_Entries provided_:
****************
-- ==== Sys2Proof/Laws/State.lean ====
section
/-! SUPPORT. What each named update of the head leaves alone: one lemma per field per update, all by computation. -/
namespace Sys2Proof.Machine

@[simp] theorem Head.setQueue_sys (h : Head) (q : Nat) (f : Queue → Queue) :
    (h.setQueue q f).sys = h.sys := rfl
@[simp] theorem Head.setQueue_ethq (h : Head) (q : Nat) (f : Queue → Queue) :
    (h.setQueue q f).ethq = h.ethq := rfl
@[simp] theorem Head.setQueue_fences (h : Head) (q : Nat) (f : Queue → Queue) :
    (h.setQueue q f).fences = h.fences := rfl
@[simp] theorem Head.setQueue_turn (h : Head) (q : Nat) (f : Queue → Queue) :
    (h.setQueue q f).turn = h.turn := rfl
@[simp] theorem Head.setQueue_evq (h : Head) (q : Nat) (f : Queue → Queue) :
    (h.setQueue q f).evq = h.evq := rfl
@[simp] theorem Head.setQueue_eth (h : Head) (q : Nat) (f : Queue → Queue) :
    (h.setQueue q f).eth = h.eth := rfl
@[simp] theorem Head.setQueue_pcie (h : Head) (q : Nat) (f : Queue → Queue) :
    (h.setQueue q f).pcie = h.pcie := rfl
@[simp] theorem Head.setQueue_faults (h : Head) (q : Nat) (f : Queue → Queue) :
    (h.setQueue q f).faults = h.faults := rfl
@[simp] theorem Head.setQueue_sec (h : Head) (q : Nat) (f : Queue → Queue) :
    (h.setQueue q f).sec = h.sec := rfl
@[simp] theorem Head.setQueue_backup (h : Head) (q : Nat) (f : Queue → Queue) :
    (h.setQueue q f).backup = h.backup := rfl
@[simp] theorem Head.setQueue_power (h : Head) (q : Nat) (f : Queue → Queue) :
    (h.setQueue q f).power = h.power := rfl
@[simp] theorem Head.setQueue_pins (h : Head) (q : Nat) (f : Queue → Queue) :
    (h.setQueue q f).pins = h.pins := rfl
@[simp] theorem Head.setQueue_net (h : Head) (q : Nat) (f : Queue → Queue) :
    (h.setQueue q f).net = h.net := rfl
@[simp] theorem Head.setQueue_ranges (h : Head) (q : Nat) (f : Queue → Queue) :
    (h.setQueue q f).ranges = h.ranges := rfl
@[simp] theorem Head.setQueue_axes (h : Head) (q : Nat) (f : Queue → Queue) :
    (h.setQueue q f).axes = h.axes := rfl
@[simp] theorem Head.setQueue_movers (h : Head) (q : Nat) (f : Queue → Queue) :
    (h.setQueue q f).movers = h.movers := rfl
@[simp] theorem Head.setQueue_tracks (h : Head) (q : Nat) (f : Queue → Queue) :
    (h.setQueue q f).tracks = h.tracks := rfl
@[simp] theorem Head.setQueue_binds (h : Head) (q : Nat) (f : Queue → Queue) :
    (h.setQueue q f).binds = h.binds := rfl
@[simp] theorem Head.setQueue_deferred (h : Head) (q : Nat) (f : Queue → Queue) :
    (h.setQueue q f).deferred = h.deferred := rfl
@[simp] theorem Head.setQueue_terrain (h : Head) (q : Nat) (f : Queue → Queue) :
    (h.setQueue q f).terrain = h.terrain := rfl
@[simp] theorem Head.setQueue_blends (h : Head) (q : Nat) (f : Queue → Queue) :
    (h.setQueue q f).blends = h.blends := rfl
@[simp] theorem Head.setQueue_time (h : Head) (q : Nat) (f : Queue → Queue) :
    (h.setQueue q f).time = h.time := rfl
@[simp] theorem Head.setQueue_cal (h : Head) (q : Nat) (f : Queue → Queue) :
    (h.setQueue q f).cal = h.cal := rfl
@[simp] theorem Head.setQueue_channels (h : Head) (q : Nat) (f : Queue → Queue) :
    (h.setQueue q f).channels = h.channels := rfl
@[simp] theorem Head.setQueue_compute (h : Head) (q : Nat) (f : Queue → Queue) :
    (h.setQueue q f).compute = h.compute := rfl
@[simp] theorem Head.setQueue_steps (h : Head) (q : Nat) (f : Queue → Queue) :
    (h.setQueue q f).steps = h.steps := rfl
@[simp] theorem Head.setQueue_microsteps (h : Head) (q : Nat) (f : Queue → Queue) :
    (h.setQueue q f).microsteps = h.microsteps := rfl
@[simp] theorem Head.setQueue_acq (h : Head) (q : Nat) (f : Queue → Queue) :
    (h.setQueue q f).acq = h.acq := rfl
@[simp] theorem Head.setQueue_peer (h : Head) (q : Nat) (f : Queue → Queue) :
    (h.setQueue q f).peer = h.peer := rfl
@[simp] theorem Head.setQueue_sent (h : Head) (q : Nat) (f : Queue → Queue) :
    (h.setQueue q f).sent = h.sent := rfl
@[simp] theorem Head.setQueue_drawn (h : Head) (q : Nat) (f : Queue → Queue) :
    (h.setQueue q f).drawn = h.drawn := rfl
****************
_Exercise aim_: Output the line containing "theorem Head.setQueue_drawn (h" and each line after it through the close of the entries, unchanged and with no other lines.

_Output of the exercise_:
@[simp] theorem Head.setQueue_drawn (h : Head) (q : Nat) (f : Queue → Queue) :
    (h.setQueue q f).drawn = h.drawn := rfl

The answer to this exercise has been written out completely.